The usual client libs... doesn't seem like we documented them
anywhere... it's pretty much what you have in now.
> Could just tell hive to use it's lib directory or hbase's lib directory in it's
> classpath in some way?
That's a question for the hive ML.
> I could just set it in the bashrc but that's not very elegant.
I really meant that you should use HIVE_AUX_JARS_PATH in hive-env.sh
> Another thing I am testing my 3 machine hadoop cluster.
> I have queried 'select * from myTestTable' which has 1719428 entries.
> The 7 map tasks and 1 reducer took almost 5 minutes to compute, I am right to
> think it is a little slow?
You have a 1-2 minutes overhead in there because you are using
MapReduce, then usually one should set hbase.client.scanner.caching to
a better value than 1. It's client-side so hive needs to have it.
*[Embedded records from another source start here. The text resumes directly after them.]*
-- ==== Sys2Proof/Syntax.lean ====
section
/-! DEFINITION. The seven commands (30_encoding.md rule R91), one constructor per row of
spec/opcode_table.json. No command has an operand field: its operands are fixed registers. -/

namespace Sys2Proof

/-- A command written to CTRL (rule R91). -/
inductive Instr where
  | nop       -- 40_bit_codec.md rule R130
  | pack8     -- rule R131
  | pack32    -- rule R132
  | unpack8   -- rule R133
  | unpack32  -- rule R134
  | embed     -- 41_embedder.md rule R150
  | extract   -- 42_extractor.md rule R180
deriving DecidableEq, Repr

end Sys2Proof
end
But
everything will seem slow when using MR on such a small dataset, a
single client running a scan would be faster in this case.
> How could I make this go faster, more map tasks, more nodes?
Is select count(*) really the use case you want to optimize? Have you
read this? http://hbase.apache.org/book.html#performance
> True I would never scan a whole table usually but I could easily have queries
> that MR over a set of this size.